This should be equivalent to

XMLENDELEM == vcard_in && XMLDEPTH == 1

However, while xgawk will find all relevant attributes, it seems that
the data variable will always either be empty or contain a linefeed.
I don't quite understand why, but I'm trying to find out...

The data variable is filled with the content of the very
last character data that occurred immediately before
the </div> (usually a newline). If you want anything else
to be assigned to the data variable, change the condition
in front of the assignment of the data variable.

Manuel Collado · Oct 19, 2006

Jürgen Kahrs escribió:

The data variable is filled with the content of the very
last character data that occurred immediately before
the </div> (usually a newline). If you want anything else
to be assigned to the data variable, change the condition
in front of the assignment of the data variable.

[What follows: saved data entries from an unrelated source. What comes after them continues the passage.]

-- ==== Sys2Proof/Safety.lean ====
section
/-! DEFINITION. What counts as a good state and a safe run, in the terms the statements use. -/

namespace Sys2Proof.Machine

/-- The interface holds the payload `bs`: the first `ILEN` bytes of `IN` (R28, R70). -/
def State.holdsPayload (s : State) (bs : Bytes) : Prop :=
  s.ilen.value ≤ s.inp.length ∧ bs = s.inp.take s.ilen.value

/-- The response the host sees in a state (R76). -/
def State.shows (s : State) (r : Response) : Prop := response s = .ok r

/-! ## Registers that hold no value -/

/-- Whether a register holds a value (R37, R38); a buffer does when its length register does. -/
def State.holds (s : State) (r : RegName) : Bool :=
  match r with
  | .cmd => s.cmd.held
  | .ilen => s.ilen.held
  | .status => s.status.held
  | .olen => s.olen.held
  | .vsel => s.vsel.held
  | .plen => s.plen.held
  | .clen => s.clen.held
  | .kidx => s.kidx.held
  | .dig => s.dig.held
  | .elen => s.elen.held
  | .x => s.x.held
  | .ulen => s.ulen.held
  | .uc => s.uc.held
  | .rem => s.rem.held
  | .tmp => s.tmp.held
  | .g => s.g.held
  | .eolen => s.eolen.held
  | .a0 | .b0 | .c0 | .d0 | .a | .b | .c | .d | .f | .m | .blk | .len => s.md5.held
  | .encFromGen => s.encFromGen.held

/-- The registers a phase's micro-operation reads, on one of its branches at least, before it writes them (R30, R34;
40_encoder.md, 41_generator.md). In `IDLE` the host's writes come first. `G_CHAIN` reads `KIDX`, `E_HEX` reads `ELEN` and
`E_DONE` reads `EOLEN` by the phases of assumption log 23 (DESIGN CHOICE). -/
def Phase.reads (p : Phase) : List RegName :=
  match p with
  | .idle | .eInit => []
  | .gLen => [.ilen, .vsel]
  | .gChr | .gUp => [.ilen]
  | .gBytes => [.plen]
  | .gChain => [.vsel, .kidx, .clen]
  | .gHex => [.dig, .kidx]
  | .gEnc => [.dig]
  | .gCat => [.plen, .eolen]
  | .eHex => [.elen]
  | .eUnits => [.elen, .x]
  | .eLoop => [.uc, .ulen, .rem, .eolen]
  | .eDone => [.encFromGen, .eolen]
  | .done => [.status, .olen]

/-- R38's "modelling error to be reported as a fault", beside the machine and without stopping it: the first register that
the next micro-operation reads although nothing has written it. DESIGN CHOICE, assumption log 2. -/
def State.readBeforeWrite (s : State) : Option RegName := s.ph.reads.find? fun r => !s.holds r

/-- The registers that the rest of a command reads, from a phase of the Encoder on, if it was entered from `G_ENC`. -/
def State.carried (s : State) : List RegName := .encFromGen :: if s.encFromGen.value then [.plen] else []

/-- The registers that a command reads, from the phase it is in on, before it writes them (R30, R34; where R30 names no
phase for a write, assumption log 23). -/
def State.live (s : State) : List RegName :=
  match s.ph with
  | .idle => []
  | .gLen | .gChr | .gUp => [.ilen, .vsel]
  | .gBytes => [.plen, .vsel]
  | .gChain => [.vsel, .kidx, .clen, .plen]
  | .gHex => [.vsel, .kidx, .dig, .plen]
  | .gEnc => [.dig, .plen]
  | .gCat => [.plen, .eolen]
  | .eHex => .elen :: s.carried
  | .eUnits => .elen :: .x :: s.carried
  | .eInit => .ulen :: s.carried
  | .eLoop => .uc :: .ulen :: .rem :: .eolen :: s.carried
  | .eDone => .eolen :: s.carried
  | .done => [.status, .olen]

/-- A register as far as it holds a value. -/
def Reg.held? {α : Type} (r : Reg α) : Option α := if r.held then some r.value else none

/-- A buffer as far as it holds a value, with its length register. -/
def heldBuffer (len : Reg Nat) (buf : Bytes) : Option (Nat × Bytes) := len.held?.map fun n => (n, buf)

/-- Two states agree on every register that holds a value, on which registers do, and on all else: they differ at most in
what stands in registers that hold none (R37, R38). -/
structure State.Agrees (s t : State) : Prop where
  con : s.con = t.con
  ph : s.ph = t.ph
  script : s.script = t.script
  taken : s.taken = t.taken
  cmd : s.cmd.held? = t.cmd.held?
  inp : heldBuffer s.ilen s.inp = heldBuffer t.ilen t.inp
  status : s.status.held? = t.status.held?
  out : heldBuffer s.olen s.out = heldBuffer t.olen t.out
  vsel : s.vsel.held? = t.vsel.held?
  pat : heldBuffer s.plen s.pat = heldBuffer t.plen t.pat
  code : heldBuffer s.clen s.code = heldBuffer t.clen t.code
  kidx : s.kidx.held? = t.kidx.held?
  dig : s.dig.held? = t.dig.held?
  eb : heldBuffer s.elen s.eb = heldBuffer t.elen t.eb
  x : s.x.held? = t.x.held?
  u : heldBuffer s.ulen s.u = heldBuffer t.ulen t.u
  uc : s.uc.held? = t.uc.held?
  rem : s.rem.held? = t.rem.held?
  tmp : s.tmp.held? = t.tmp.held?
  g : s.g.held? = t.g.held?
  eo : heldBuffer s.eolen s.eo = heldBuffer t.eolen t.eo
  md5 : s.md5.held? = t.md5.held?
  encFromGen : s.encFromGen.held? = t.encFromGen.held?

/-! ## The invariant -/

/-- What the core's own rules keep of every state (R22, R28, R31, R34, R50, R76): the digit table, the canonical form of
the spaces, hex text in `X`, 4-bit units in `U`, the bounds of `REM` and `TMP`, a STATUS that is 0..3 with an empty output
on every error, each for what holds a value; and every register holds one that the command in progress goes on to read, so
in `DONE` there is a complete response. -/
structure State.Inv (s : State) : Prop where
  digitTable : s.con.h = digits
  memory : Memory.wf s = true
  hexDigits : s.x.held = true → ∀ c ∈ s.x.value, c ∈ digitCodes.take 16
  units : s.ulen.held = true → ∀ c ∈ s.u, c.toNat ≤ 15
  remBound : s.rem.held = true → s.rem.value.toNat ≤ 3
  tmpBound : s.tmp.held = true → s.tmp.value.toNat ≤ 255
  statusLegal : s.status.held = true → s.status.value.toNat ≤ 3
  errorsEmpty : s.status.held = true → s.olen.held = true ∧ (s.status.value = statusOk ∨ s.out = [])
  liveHeld : ∀ r ∈ s.live, s.holds r = true

/-- A state between micro-operations of different commands: the core is idle or has its response ready, and every
transaction the host will issue is well-formed (R70, A3; DESIGN CHOICE, assumption log 17). -/
def State.Quiet (s : State) : Prop := (s.ph = .idle ∨ s.ph = .done) ∧ ∀ t ∈ s.script, t.wf = true

/-- The transitions of `PH` that R30 lists, each micro-operation's phase and the phases that may follow. -/
def Phase.followers (p : Phase) : List Phase :=
  match p with
  | .idle => [.idle, .gLen, .eHex, .done]
  | .gLen => [.gChr, .done]
  | .gChr => [.gUp, .done]
  | .gUp => [.gBytes]
  | .gBytes => [.gChain]
  | .gChain => [.gHex, .gEnc]
  | .gHex => [.gChain]
  | .gEnc => [.eHex]
  | .gCat => [.done]
  | .eHex => [.eUnits]
  | .eUnits => [.eInit]
  | .eInit => [.eLoop]
  | .eLoop => [.eLoop, .eDone]
  | .eDone => [.gCat, .done]
  | .done => [.idle]

end Sys2Proof.Machine
end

Parsing hCard is a really challenging task. The XSLT transformation program
from Brian Suda exceeds 1900 lines of text. This is a touchstone for any
XML processor.

Recognizing the elements with hCard content is the easy part. Collecting
values is much more difficult. The following code shows how to collect text
data for hCard properties/subproperties that can be arbitrarily nested. It
is a quick and dirty hack. The hCard structure is lost, and converted to a
flat list of property name/values. Only text data is collected. Properties
with value in attributes (like 'href') are not handled properly.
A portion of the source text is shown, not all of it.